• **YOUR OBJECTIVE**
Transcribe exactly the lines that fall between the one holding "simp [State.rollCheck]" and the one holding "simp [State.modNode]", inclusive, from the entries below.

Top of SOURCE MATERIAL

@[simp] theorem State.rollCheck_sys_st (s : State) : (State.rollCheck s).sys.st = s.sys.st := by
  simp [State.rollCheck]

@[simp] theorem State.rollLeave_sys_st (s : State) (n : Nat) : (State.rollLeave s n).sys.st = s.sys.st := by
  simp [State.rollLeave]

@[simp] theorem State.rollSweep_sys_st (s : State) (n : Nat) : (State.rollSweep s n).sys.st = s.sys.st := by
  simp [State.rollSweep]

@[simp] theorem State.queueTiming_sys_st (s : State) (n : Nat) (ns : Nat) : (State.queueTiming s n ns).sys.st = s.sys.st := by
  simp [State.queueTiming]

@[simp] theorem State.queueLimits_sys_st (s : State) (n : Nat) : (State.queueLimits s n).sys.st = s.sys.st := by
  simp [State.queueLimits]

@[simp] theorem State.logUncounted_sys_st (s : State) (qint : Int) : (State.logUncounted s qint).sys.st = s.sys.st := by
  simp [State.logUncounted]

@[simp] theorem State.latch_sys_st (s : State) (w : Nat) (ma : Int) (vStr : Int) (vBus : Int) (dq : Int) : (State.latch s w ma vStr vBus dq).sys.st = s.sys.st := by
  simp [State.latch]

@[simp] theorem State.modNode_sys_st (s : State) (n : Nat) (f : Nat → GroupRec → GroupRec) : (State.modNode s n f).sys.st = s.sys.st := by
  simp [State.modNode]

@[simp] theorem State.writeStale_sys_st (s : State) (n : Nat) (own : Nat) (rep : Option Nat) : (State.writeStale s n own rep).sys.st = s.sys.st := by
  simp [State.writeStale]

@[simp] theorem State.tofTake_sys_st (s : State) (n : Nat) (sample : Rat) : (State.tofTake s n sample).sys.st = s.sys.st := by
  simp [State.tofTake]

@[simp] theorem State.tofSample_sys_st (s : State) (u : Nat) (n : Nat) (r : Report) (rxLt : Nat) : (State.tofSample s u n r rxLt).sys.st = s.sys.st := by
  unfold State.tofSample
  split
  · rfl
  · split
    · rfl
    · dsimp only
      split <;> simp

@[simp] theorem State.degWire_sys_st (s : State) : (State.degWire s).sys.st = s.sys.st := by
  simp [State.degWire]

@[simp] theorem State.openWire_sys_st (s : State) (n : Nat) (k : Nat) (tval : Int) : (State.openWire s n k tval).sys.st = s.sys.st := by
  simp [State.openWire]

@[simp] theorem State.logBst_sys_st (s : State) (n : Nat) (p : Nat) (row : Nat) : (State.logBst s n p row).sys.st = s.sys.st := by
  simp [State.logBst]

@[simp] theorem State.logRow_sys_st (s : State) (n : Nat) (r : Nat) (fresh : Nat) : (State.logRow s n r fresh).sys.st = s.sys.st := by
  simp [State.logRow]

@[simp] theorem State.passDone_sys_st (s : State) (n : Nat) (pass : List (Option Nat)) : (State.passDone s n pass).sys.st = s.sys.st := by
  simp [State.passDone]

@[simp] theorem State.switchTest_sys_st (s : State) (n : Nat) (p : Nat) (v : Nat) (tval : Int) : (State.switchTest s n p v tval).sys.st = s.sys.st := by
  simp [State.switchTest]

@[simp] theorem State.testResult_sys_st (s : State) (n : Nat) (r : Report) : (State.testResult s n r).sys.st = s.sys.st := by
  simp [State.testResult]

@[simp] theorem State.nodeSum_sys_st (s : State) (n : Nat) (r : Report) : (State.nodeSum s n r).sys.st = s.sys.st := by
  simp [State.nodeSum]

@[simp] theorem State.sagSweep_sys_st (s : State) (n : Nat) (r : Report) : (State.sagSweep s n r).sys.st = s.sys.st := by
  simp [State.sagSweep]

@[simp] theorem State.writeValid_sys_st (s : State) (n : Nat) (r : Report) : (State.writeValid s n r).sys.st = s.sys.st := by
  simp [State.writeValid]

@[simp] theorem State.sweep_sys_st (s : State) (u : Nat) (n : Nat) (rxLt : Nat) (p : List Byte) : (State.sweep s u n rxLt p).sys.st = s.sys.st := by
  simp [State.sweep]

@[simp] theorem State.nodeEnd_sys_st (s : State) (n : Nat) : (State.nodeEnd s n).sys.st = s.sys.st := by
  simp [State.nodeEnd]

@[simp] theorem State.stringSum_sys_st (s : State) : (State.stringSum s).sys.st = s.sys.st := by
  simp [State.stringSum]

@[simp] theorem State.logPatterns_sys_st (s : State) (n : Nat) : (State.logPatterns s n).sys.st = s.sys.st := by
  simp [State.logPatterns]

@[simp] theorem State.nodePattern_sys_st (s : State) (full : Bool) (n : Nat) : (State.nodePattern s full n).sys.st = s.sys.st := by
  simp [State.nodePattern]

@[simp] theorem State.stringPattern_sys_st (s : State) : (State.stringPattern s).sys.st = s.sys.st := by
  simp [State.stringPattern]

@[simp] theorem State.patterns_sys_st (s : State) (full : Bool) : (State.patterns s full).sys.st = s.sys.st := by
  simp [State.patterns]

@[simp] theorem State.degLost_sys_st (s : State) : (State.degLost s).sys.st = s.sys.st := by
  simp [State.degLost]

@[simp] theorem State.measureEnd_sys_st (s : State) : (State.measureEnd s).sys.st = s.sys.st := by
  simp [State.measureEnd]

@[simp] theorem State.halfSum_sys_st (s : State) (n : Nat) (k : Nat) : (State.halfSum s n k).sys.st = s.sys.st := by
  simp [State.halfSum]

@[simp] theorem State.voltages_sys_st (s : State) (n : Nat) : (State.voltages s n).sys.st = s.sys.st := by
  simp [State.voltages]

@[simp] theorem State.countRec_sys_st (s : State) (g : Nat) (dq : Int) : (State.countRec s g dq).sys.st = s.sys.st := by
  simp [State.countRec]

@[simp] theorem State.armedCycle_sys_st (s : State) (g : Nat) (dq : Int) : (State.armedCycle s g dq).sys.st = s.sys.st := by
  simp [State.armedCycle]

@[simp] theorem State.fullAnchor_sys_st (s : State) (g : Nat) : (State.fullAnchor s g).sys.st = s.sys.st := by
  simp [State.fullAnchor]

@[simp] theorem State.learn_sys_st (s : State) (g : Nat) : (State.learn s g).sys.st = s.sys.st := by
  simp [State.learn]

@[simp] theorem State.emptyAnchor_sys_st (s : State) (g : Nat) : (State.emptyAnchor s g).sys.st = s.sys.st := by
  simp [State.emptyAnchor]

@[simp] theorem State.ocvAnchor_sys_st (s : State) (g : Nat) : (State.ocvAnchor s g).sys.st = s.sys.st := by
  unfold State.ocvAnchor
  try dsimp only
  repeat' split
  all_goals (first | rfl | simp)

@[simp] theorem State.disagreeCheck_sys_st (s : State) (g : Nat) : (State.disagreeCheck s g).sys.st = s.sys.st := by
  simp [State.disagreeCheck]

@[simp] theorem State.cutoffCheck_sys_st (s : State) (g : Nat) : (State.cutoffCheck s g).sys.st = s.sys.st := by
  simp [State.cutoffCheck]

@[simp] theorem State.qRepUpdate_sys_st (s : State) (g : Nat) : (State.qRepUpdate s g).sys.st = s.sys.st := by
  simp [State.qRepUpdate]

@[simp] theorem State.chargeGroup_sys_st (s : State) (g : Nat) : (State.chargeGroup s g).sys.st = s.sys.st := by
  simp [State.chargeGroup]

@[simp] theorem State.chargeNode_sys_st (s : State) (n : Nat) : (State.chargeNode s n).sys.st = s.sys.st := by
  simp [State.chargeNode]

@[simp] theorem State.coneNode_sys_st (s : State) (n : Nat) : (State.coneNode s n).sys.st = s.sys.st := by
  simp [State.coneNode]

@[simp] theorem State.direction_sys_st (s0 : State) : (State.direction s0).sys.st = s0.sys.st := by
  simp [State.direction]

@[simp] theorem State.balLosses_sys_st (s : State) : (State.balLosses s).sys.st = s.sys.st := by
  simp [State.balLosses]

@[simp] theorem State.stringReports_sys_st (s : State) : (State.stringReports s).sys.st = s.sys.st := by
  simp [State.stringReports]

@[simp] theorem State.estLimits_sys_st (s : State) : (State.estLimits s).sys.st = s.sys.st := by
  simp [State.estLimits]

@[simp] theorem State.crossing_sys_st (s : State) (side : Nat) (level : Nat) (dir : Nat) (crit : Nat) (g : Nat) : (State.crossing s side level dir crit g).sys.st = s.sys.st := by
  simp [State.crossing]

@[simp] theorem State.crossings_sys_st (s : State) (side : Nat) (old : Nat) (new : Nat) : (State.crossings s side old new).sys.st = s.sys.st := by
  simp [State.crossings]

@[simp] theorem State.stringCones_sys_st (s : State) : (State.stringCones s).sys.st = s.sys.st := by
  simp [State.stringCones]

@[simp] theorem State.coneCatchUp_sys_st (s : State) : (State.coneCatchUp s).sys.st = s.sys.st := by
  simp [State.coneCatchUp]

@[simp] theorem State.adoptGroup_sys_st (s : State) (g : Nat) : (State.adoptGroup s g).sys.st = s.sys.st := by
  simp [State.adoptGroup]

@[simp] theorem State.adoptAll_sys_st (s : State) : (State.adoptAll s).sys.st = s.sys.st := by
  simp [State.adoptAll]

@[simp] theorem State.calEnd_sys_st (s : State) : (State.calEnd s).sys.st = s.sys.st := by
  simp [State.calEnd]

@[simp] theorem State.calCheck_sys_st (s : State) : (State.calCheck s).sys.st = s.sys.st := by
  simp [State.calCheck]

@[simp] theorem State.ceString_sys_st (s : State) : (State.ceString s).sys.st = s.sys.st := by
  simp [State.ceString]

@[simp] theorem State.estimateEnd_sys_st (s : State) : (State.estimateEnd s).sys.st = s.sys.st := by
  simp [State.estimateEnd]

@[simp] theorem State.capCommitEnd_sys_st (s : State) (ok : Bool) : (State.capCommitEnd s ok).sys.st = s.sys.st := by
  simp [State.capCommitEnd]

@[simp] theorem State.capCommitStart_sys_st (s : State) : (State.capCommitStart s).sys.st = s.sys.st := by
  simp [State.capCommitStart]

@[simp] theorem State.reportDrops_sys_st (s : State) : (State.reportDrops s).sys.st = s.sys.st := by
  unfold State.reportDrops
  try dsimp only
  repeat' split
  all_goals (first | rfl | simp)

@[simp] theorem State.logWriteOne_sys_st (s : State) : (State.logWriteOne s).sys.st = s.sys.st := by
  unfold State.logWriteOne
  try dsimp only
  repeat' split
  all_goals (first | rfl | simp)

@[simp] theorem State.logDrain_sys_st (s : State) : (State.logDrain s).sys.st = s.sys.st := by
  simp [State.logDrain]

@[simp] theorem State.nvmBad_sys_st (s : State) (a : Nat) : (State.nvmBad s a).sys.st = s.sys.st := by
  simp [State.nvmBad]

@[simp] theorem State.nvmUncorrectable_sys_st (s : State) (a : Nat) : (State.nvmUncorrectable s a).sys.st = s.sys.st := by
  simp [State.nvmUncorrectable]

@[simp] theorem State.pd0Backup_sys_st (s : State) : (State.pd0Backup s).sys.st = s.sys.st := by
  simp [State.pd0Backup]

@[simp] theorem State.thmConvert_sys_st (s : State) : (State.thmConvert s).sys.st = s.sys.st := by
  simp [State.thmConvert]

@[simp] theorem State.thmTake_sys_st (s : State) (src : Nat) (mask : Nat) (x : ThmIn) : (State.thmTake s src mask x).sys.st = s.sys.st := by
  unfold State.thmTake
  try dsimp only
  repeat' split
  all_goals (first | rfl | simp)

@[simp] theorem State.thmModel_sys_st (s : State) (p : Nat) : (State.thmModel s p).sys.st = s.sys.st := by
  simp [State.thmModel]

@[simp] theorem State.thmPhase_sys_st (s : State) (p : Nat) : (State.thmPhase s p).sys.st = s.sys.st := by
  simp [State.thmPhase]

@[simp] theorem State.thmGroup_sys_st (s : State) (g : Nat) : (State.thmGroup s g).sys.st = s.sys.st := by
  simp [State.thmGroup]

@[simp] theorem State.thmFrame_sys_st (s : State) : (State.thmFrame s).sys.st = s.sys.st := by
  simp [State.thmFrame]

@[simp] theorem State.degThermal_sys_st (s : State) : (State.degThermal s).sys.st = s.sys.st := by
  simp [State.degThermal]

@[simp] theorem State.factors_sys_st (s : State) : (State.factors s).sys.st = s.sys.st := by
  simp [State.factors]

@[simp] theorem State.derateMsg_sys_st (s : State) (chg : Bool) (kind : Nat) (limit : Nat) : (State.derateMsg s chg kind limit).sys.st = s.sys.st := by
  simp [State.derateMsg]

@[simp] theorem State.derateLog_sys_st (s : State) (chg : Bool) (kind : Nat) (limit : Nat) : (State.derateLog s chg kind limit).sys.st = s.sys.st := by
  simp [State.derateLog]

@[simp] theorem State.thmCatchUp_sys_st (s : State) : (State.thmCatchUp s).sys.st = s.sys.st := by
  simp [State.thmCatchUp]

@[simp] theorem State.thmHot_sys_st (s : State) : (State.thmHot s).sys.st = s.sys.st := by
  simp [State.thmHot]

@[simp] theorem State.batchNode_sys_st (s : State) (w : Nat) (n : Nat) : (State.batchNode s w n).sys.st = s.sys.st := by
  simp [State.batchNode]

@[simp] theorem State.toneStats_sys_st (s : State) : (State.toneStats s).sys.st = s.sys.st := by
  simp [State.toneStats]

Bottom of SOURCE MATERIAL

• **RESULT OF THIS TASK**
  simp [State.rollCheck]

@[simp] theorem State.rollLeave_sys_st (s : State) (n : Nat) : (State.rollLeave s n).sys.st = s.sys.st := by
  simp [State.rollLeave]

@[simp] theorem State.rollSweep_sys_st (s : State) (n : Nat) : (State.rollSweep s n).sys.st = s.sys.st := by
  simp [State.rollSweep]

@[simp] theorem State.queueTiming_sys_st (s : State) (n : Nat) (ns : Nat) : (State.queueTiming s n ns).sys.st = s.sys.st := by
  simp [State.queueTiming]

@[simp] theorem State.queueLimits_sys_st (s : State) (n : Nat) : (State.queueLimits s n).sys.st = s.sys.st := by
  simp [State.queueLimits]

@[simp] theorem State.logUncounted_sys_st (s : State) (qint : Int) : (State.logUncounted s qint).sys.st = s.sys.st := by
  simp [State.logUncounted]

@[simp] theorem State.latch_sys_st (s : State) (w : Nat) (ma : Int) (vStr : Int) (vBus : Int) (dq : Int) : (State.latch s w ma vStr vBus dq).sys.st = s.sys.st := by
  simp [State.latch]

@[simp] theorem State.modNode_sys_st (s : State) (n : Nat) (f : Nat → GroupRec → GroupRec) : (State.modNode s n f).sys.st = s.sys.st := by
  simp [State.modNode]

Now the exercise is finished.